Length shown on Fig. 3	Preferred	Most Preferred
"b", distance of outer surface 216 covered by second zone 232	25%a - 90%a	30%a - 60%a
"c", distance of outer surface 216 covered by non-evaporable getter material between distances covered by 2nd and 3rd zones	10% - 80%	20% - 60%
"e", distance of inner surface 218 covered by zone 3	80%a - 98%a	90%a - 98%a
(Note: 'a' is the basic length of the ceramic cylinder)

[0014] Fig. 4 shows an apparatus 400 useful in a method according to the invention for the manufacture of a non-evaporable getter device of Figs. 2, 3. Apparatus 400 comprises a tank 402 holding a bath of coating suspension 404 adapted for the electrophoretic coating of Al₂O₃. The bath of coating suspension comprises from 1250 to 1750 grams of alumina type A (38-900) and more preferably from 1400 to 1600 grams. The bath also contains from 750 to 1250 grams and preferably of from 900 grams to 1100 of alumina type DYNAMIT. There is also added from 25 to 75 grams and preferably from 40 grams to 60 grams of dry magnesium nitrate. There is added from 1600 to 2000 cm³ and preferably from 1700 to 1900 cm³ of 95% ethyl alcohol together with from 1000 cm³ to 1500 cm³ and preferably from 1150 to 1350 cm³ of distilled water. Finally there is added from 115 to 155 cm³ and preferably from 125 to 145 cm³ of "wet binder". The wet binder may be suitably prepared by dissolving aluminium turnings in a solution of aluminium nitrate according to methods well known in the art. A heater sub-assembly 406 is prepared by taking a spirally wound molybdenum heating wire 408 which defines a cylindrical surfaces 410 having two ends 412, 412' the cylindrical surface 410 being disposed about a central axis 414. Furthermore two support wires 416, 416' of substantially equal length are integrally formed with said heating wire 408 and having the same diameter extended from end 412 of the cylindrical surface in a direction parallel to said central axis and being situated diametrally opposite to each other. Each support lead is encircled by a hollow electrically insulating Al₂O₃ ceramic cylinder 418, 418'. The ceramic cylinder has outer surfaces 420, 420' respectively and inner surfaces 422, 422' whose inner diameter is from 1% to 30% and preferably from 5% to 20% greater than that of the support lead wires 416, 416'. One end 424, 424' of ceramic cylinders 418, 418' is in proximity with the position 426, 426' of integral formation of the support lead wires with the heating wire.

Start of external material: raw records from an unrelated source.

theorem test_met_HostMemory : ((granted.pxOf 0).linkUp = true ∧ (granted.fnCfg 0 0).mse = true ∧ (granted.fnCfg 0 0).d3 = false) ∧
    2 ≤ granted.level ∧ granted.rs.standby = false ∧ granted.portBusy 0 = false ∧ crowded.portBusy 0 = true ∧ 4 ≤ (granted.fnCfg 0 0).mps ∧ (granted.fnCfg 0 0).mps = 128 ∧ (st0.pxOf 0).linkUp = false ∧
    (0xFFFF + 1 ≤ granted.fld fPX_FN_D4LEN_LEN64K 0 0 * 0x10000 ∧ ¬0x10000 + 1 ≤ granted.fld fPX_FN_D4LEN_LEN64K 0 0 * 0x10000) ∧
    replied (granted.dramRead (granted.reg .pxFnD4baseLo 0 0) 4) ∧
    ((hasCtx (ctx1 .idle)).ctxRec 1).ownedBy (0 == 1) 0 = true ∧ ((hasCtx (ctx1 .idle)).ctxRec 1).ownedBy (0 == 1) 1 = false ∧
    replied ((hasCtx (ctx1 .idle)).dramRead ((hasCtx (ctx1 .idle)).ringAddr 1 0x1FFF) 1) ∧
    (0x20004 : BitVec 24).toNat % 4 = 0 ∧ (findReg 0 (0x20004 - 0x20000)).isSome ∧ (0x20001 : BitVec 24).toNat % 4 ≠ 0 ∧
    (0x10000 ≤ (0x17FFC : BitVec 24).toNat ∧ (0x17FFC : BitVec 24).toNat < 0x18000) := by decide +kernel

theorem test_bar4 : leaves (.hostWrite .A 0 .bar4 5 [1, 2] [true, false] false false) granted (fun t => get 0 t.dram 5 == 1 && get 0 t.dram 6 == 0) := by
  decide +kernel
theorem test_bar4_outside : leaves (.hostRead .A 0 .bar4 0xFFFD 4 [true, true, true, true]) granted (fun t => t.out.head? == some (.hostCompletion .A 0 1 [] false) &&
    t.fld fPX_ERR_BADREQ 0 == 1) := by decide +kernel

def hostWrite4 : Msg := { kind := .write, addr := 0x700000000010, data := [1, 2, 3, 4], be := [true, true, true, true] }
def hostRead4 : HostRead := ⟨3, 0, { kind := .readReq, addr := 0x700000000010, len := 4, chan := 0 }, []⟩

theorem test_met_HostPorts :
    (let s := granted.setPx 0 { granted.pxOf 0 with inbox := [hostWrite4] }
     (s.pxOf 0).inbox = [hostWrite4] ∧ hostWrite4.addr < 0x780000000000 ∧ s.hostPlace hostWrite4.addr = some (0, 0x10)) ∧
    (hosted id {}).hostPlace hostWrite4.addr = none ∧ (st0.pxOf 0).inbox = [] ∧ ([] : List HostRead).find? (·.tag == 3) = none ∧
    ([hostRead4].find? (·.tag == 3) = some hostRead4 ∧ (hostRead4.got ++ [1]).length < hostRead4.msg.len ∧
      hostRead4.msg.len ≤ (hostRead4.got ++ [1, 2, 3, 4]).length ∧ hostRead4.msg.chan < 2) ∧
    (Nat.testBit 16 4 = true ∧ (granted.fnCfg 0 0).cto.testBit 4 = false) ∧ (granted.pxOf 0).lost = false ∧ granted.flag fPX_PCTL_HBEN 0 = false ∧
    (granted.setFlag fPX_PCTL_HBEN true 0).flag fPX_PCTL_HBEN 0 = true ∧ granted.mayAccess sup 9 0xC true 1 = true ∧
    ((granted.pxOf 0).perst = false ∧ (powered id).pw.railsOn = true ∧ (powered id).pw.mrst = false ∧ (5 : Fin 6).val ≠ 0 ∧ (16 : Fin 17).val ∈ [1, 2, 4, 8, 16]) := by
  decide +kernel

theorem test_window_write : leaves (.hostWindowWrite .A) (granted.setPx 0 { granted.pxOf 0 with inbox := [hostWrite4] }) (fun t =>
    (t.pxOf 0).tx == [⟨0, 0x10, [1, 2, 3, 4], false, none⟩] && (t.pxOf 0).inbox.isEmpty && t.vResp.any (·.kind == .ack)) := by decide +kernel
theorem test_flr : leaves (.flr .A 0) granted (fun t => (t.pxOf 0).numVfs == 0 && (t.fnCfg 0 0) == {} && (t.fnCfg 0 1).mse) := by decide +kernel

end Sys2Proof.Tests
end

section
/-! PROOFS. Elements of 4 bits within a row of bytes (R19). -/

namespace Sys2Proof.Machine

/-- An element with an even index is the lower half of its byte (R19). -/
theorem nibbleAt_even (bs : List Nat) (i : Nat) : nibbleAt bs (2 * i) = bs.getD i 0 % 16 := by
  have index : 2 * i / 2 = i := by omega
  have parity : 2 * i % 2 = 0 := by omega
  simp only [nibbleAt, index, parity, if_true]

/-- An element with an odd index is the upper half of its byte (R19). -/
theorem nibbleAt_odd (bs : List Nat) (i : Nat) : nibbleAt bs (2 * i + 1) = bs.getD i 0 / 16 := by
  have index : (2 * i + 1) / 2 = i := by omega
  have parity : (2 * i + 1) % 2 ≠ 0 := by omega
  simp only [nibbleAt, index, if_neg parity]

/-- Byte i as a number, taken before or after the row is read as numbers; past the end both sides are 0. -/
theorem getD_map_toNat (data : List Byte) (i : Nat) : (data.map (·.toNat)).getD i 0 = (data.getD i 0).toNat := by
  rw [List.getD_eq_getElem?_getD, List.getD_eq_getElem?_getD, List.getElem?_map]
  cases data[i]? with
  | none => rfl
  | some b => rfl

/-- Bits 3 to 0 of a byte, by value. -/
theorem toNat_lowNibble (b : Byte) : (b.extractLsb' 0 4).toNat = b.toNat % 16 := by
  simp only [BitVec.extractLsb'_toNat, Nat.shiftRight_zero, Nat.reducePow]

/-- Bits 7 to 4 of a byte, by value: a byte is below 256, so what stands above bit 3 fits in four bits. -/
theorem toNat_highNibble (b : Byte) : (b.extractLsb' 4 4).toNat = b.toNat / 16 := by
  have fits : b.toNat / 16 < 16 := by have := b.isLt; omega
  simp only [BitVec.extractLsb'_toNat, Nat.shiftRight_eq_div_pow, Nat.reducePow, Nat.mod_eq_of_lt fits]

end Sys2Proof.Machine

namespace Sys2Proof

open Sys2Proof.Machine

/-- Settles O38: either half of byte i, read as a number, is the element that the model takes from it. -/
theorem nibbleElements : Obligations.NibbleElements := by
  intro data i _
  have byteValue := getD_map_toNat data i
  constructor
  · rw [nibbleAt_even, byteValue, toNat_lowNibble]
  · rw [nibbleAt_odd, byteValue, toNat_highNibble]

end Sys2Proof
end
section
/-! PROOFS. The register command ABANDON of the vector engine (R95). -/

namespace Sys2Proof.Machine

/-- A register command from a requester with the right to it takes effect and is acknowledged (R3). -/
theorem next_regCommand_of_mayAccess {s : State} {rq : Requester} {blk off v : Nat} (f : State → State)
    (may : s.mayAccess rq blk off true v = true) : .next (s.regCommand rq blk off v f) = acked rq blk off (f s) := by
  simp only [State.regCommand, if_pos may]
  rfl

/-- ABANDON of an engine that is held writes its queue and its progress. -/
theorem State.vxAbandon_of_held {s : State} {k : Nat} (held : (s.vxOf k).held = true) :
    s.vxAbandon k = s.setVx k { s.vxOf k with queue := [], progress := none } := by
  simp only [State.vxAbandon, if_pos held, State.modVx_eq]

/-- ABANDON of an engine that is not held changes nothing. -/
theorem State.vxAbandon_of_not_held {s : State} {k : Nat} (free : (s.vxOf k).held = false) : s.vxAbandon k = s := by
  simp only [State.vxAbandon, free, Bool.false_eq_true, if_false]

/-- The command VX_CTRL.ABANDON carries out the state's ABANDON for a requester with the right to it. -/
theorem exec_vxAbandon {s : State} {rq : Requester} {k : CcId}
    (may : s.mayAccess rq 15 (k.val * 0x100 + 4) true 1 = true) :
    exec (.vxAbandon rq k) s = acked rq 15 (k.val * 0x100 + 4) (s.vxAbandon k) :=
  next_regCommand_of_mayAccess (fun t => t.vxAbandon k) may

/-- A write of vector engine k leaves the rest of the state and the other vector engines as they were. -/
theorem onlyVx_setVx (s : State) (k : Nat) (x : Vx) : onlyVx k s (s.setVx k x) :=
  ⟨rfl, fun j other => s.vxOf_setVx_ne k x j other⟩

/-- VX_PROGRESS shows 0, and with it VALID clear, while the engine has no progress recorded (R98). -/
theorem regValue_vxProgress_of_none {s : State} {k : Nat} (n : Nat) (unrecorded : (s.vxOf k).progress = none) :
    s.regValue .vxProgress k n = 0 := by
  simp only [State.regValue, Vx.progressWord, unrecorded]

end Sys2Proof.Machine

namespace Sys2Proof

open Sys2Proof.Machine

/-- Settles O34: with the right to the write, the next state is that of the state's ABANDON, which writes the engine alone
when it is held and nothing otherwise. -/
theorem vectorAbandon : Obligations.VectorAbandon := by
  intro s rq k may
  rw [exec_vxAbandon may]
  constructor
  · intro held
    have written := s.vxOf_setVx_self k { s.vxOf k with queue := [], progress := none }
    refine ⟨_, congrArg _ (State.vxAbandon_of_held held), onlyVx_setVx s k _, written, ?valid, s.spOf_setVx k _⟩
    case valid =>
      rw [regValue_vxProgress_of_none 0 (by rw [written])]
      rfl
  · intro free
    rw [State.vxAbandon_of_not_held free]

end Sys2Proof
end
section
/-! PROOFS. A coordinate word with one coordinate replaced, and the torus neighbour across a link (R340). -/

namespace Sys2Proof.Machine

/-- Which bits a field of a number is made of. -/
theorem testBit_bits (x hi lo i : Nat) :
    (bits x hi lo).testBit i = (decide (i < hi + 1 - lo) && x.testBit (lo + i)) := by
  simp only [bits, Nat.testBit_mod_two_pow, Nat.testBit_shiftRight]
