-- ==== Sys2Proof/Certificates/Slice0/Obligations.lean ====
section
/-! DEFINITION. The statements for the provers, from the numbered rules of the spec. -/

open Sys2Proof Sys2Proof.Machine

/-! Encoding and decoding (30_encoding.md). -/

/-- Words of the spec's own examples (95_test_vectors.md, S1 to S8, V-DEC) decode to what the spec says they are. -/
def Obligations.WordsDecodeAsTheSpecWritesThem : Prop :=
  decode [1002#64, 4#64, 3#64, 4#64] = .ok (.mul ⟨.position, 4#64⟩ ⟨.immediate, 3#64⟩ ⟨.position, 4#64⟩, []) ∧
  decode [1101#64, 100#64, I64.ofInt (-1), 4#64, 0#64] =
    .ok (.add ⟨.immediate, 100#64⟩ ⟨.immediate, I64.ofInt (-1)⟩ ⟨.position, 4#64⟩, [0#64]) ∧
  decode [3#64, 0#64] = .ok (.input ⟨.position, 0#64⟩, []) ∧
  decode [204#64, I64.ofInt (-1)] = .ok (.output ⟨.relative, I64.ofInt (-1)⟩, []) ∧
  decode [1105#64, 1#64, 4#64] = .ok (.jumpIfTrue ⟨.immediate, 1#64⟩ ⟨.immediate, 4#64⟩, []) ∧
  decode [1006#64, 101#64, 0#64] = .ok (.jumpIfFalse ⟨.position, 101#64⟩ ⟨.immediate, 0#64⟩, []) ∧
  decode [22207#64, 0#64, 1#64, 3#64] =
    .ok (.lessThan ⟨.relative, 0#64⟩ ⟨.relative, 1#64⟩ ⟨.relative, 3#64⟩, []) ∧
  decode [21208#64, 3#64, 1#64, 4#64] =
    .ok (.equals ⟨.relative, 3#64⟩ ⟨.immediate, 1#64⟩ ⟨.relative, 4#64⟩, []) ∧
  decode [109#64, 1#64] = .ok (.adjustRelativeBase ⟨.immediate, 1#64⟩, []) ∧
  decode [1099#64] = .ok (.halt, []) ∧
  decode [0#64] = .error (.unknownOpcode 0) ∧
  decode [98#64, 1#64] = .error (.unknownOpcode 98) ∧
  decode [I64.ofInt (-99)] = .error .negativeWord

/-- R52: the decoder, in the integer arithmetic of the spec. -/
def Obligations.DecoderSplitsDecimalDigits : Prop :=
  ∀ w : I64,
    (w.toInt < 0 → decodeWord w = none) ∧
    (0 ≤ w.toInt → ∃ d, decodeWord w = some d ∧ (d.opcode : Int) = w.toInt % 100 ∧ ∀ k < 5,
      (w.toInt / 100 / 10 ^ k % 10 = 1 → d.slot k = .immediate) ∧
      (w.toInt / 100 / 10 ^ k % 10 = 2 → d.slot k = .relative) ∧
      (w.toInt / 100 / 10 ^ k % 10 ≠ 1 → w.toInt / 100 / 10 ^ k % 10 ≠ 2 → d.slot k = .position))

/-- R66: every word selects an instruction or is illegal, by `w mod 100` alone. -/
def Obligations.OpcodeMapIsTotal : Prop :=
  ∀ w : I64,
    (w.toInt < 0 → selectOp w = .error .negativeWord) ∧
    (0 ≤ w.toInt → (w.toInt % 100 = 0 ∨ 10 ≤ w.toInt % 100 ∧ w.toInt % 100 ≤ 98) →
      selectOp w = .error (.unknownOpcode (w.toInt % 100).toNat)) ∧
    (0 ≤ w.toInt → (1 ≤ w.toInt % 100 ∧ w.toInt % 100 ≤ 9 ∨ w.toInt % 100 = 99) →
      ∃ op d, selectOp w = .ok (op, d) ∧ (op.opcode : Int) = w.toInt % 100)

/-- R55: an instruction takes its word and as many operand cells as its opcode says, each taken whole, and no more than 4
cells in all; two runs of cells whose words agree in `w mod 100` take the same number. -/
def Obligations.LengthIsOfTheOpcodeAlone : Prop :=
  (∀ cells i rest, decode cells = .ok (i, rest) →
    ∃ w raws, cells = w :: raws ++ rest ∧ i.operands.map Operand.raw = raws ∧ i.length = 1 + raws.length ∧
      i.length ≤ 4 ∧ (i.op.opcode : Int) = w.toInt % 100) ∧
  (∀ w w' tail tail' i i' rest rest', w.toInt % 100 = w'.toInt % 100 →
    decode (w :: tail) = .ok (i, rest) → decode (w' :: tail') = .ok (i', rest') → i.length = i'.length)

/-- Decoding the canonical cells of an instruction gives it back, with every mode and every raw operand, and leaves what
follows them. -/
def Obligations.DecodeInvertsEncode : Prop :=
  ∀ (i : Instr) (rest : List I64), decode (encode i ++ rest) = .ok (i, rest)

/-- No instruction's canonical cells begin another's: a run of encoded instructions can be read in one way only. -/
def Obligations.EncodingIsPrefixFree : Prop :=
  ∀ (i j : Instr) (rest rest' : List I64), encode i ++ rest = encode j ++ rest' → i = j ∧ rest = rest'

/-- R59: digits of weight `10^7` and above change nothing, nor do the mode digits of operands an instruction lacks (decisions D5
and D6 of the spec; log 12). -/
def Obligations.UnusedDigitsAreIgnored : Prop :=
  (∀ w w' : I64, 0 ≤ w.toInt → 0 ≤ w'.toInt → w.toInt % 10 ^ 7 = w'.toInt % 10 ^ 7 → decodeWord w = decodeWord w') ∧
  (∀ (op : Op) (d d' : Decoded) (raws : List I64), (∀ k < op.operandCount, d.slot k = d'.slot k) →
    op.build d raws = op.build d' raws)

/-! Fetch, operands and the step (40_execution_loop.md). -/

/-- Fetching at `pc` gives exactly the instruction that the cells from `pc` on decode to, when it lies whole in memory. -/
def Obligations.FetchIsDecodeOfTheCellsAtPc : Prop :=
  ∀ (c : CoreState) (i : Instr), c.fetch = .ok i ↔ c.standsAtPc i

/-- R72, after the checks of R71: all operand cells are read (decision D28 of the spec), lowest first, and the first one beyond
memory faults. -/
def Obligations.FetchFaultsInOrder : Prop :=
  ∀ c : CoreState,
    (c.params.memCap ≤ c.pc → c.fetch = .error (.addressOutOfRange c.pc .fetch)) ∧
    (c.pc < c.params.memCap → ∀ x, selectOp (c.mem.read c.pc) = .error x →
      c.fetch = .error (.illegalInstruction c.pc (c.mem.read c.pc))) ∧
    (c.pc < c.params.memCap → ∀ op d, selectOp (c.mem.read c.pc) = .ok (op, d) →
      (∀ i < op.operandCount, c.params.memCap ≤ c.pc + 1 + i → (∀ j < i, c.pc + 1 + j < c.params.memCap) →
        c.fetch = .error (.addressOutOfRange (c.pc + 1 + i : Nat) .operand)) ∧
      ((∀ i < op.operandCount, c.pc + 1 + i < c.params.memCap) →
        c.fetch = .ok (op.build d ((List.range op.operandCount).map fun i => c.mem.read (c.pc + 1 + i)))))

[0015] The dimensions of heater sub-assembly thus manufactured is given in Table II below.

TABLE II

DETAIL	DIMENSIONS
Height of cylindrical surface 410 (heater spiral height)	9 mm
Support lead wire 416, 416' length	8 mm
Support lead wire 416, 416' diameter	0.55 mm
Ceramic cylinder 214, 214' length	4.0 mm
Ceramic cylinder 214, 214' outer diameter	1.00 mm
Ceramic cylinder 214, 214' inner diameter	0.60 mm
(Cylinder inner diameter/wire diameter) x 100	9.1%

[0016] Heater sub-assembly 406 is then placed in an apparatus 400 containing coating suspension 406 to a depth such that the coating suspension covers the heating wire and covers each of the ceramic cylinders to a distance of from 25% to 90% of its length and preferably from 30% to 60% of its length and which also enters the volume contained between the diameter of each support lead wire and the inner diameter of the respective cylinders to a distance of from 90% to 98% of its length.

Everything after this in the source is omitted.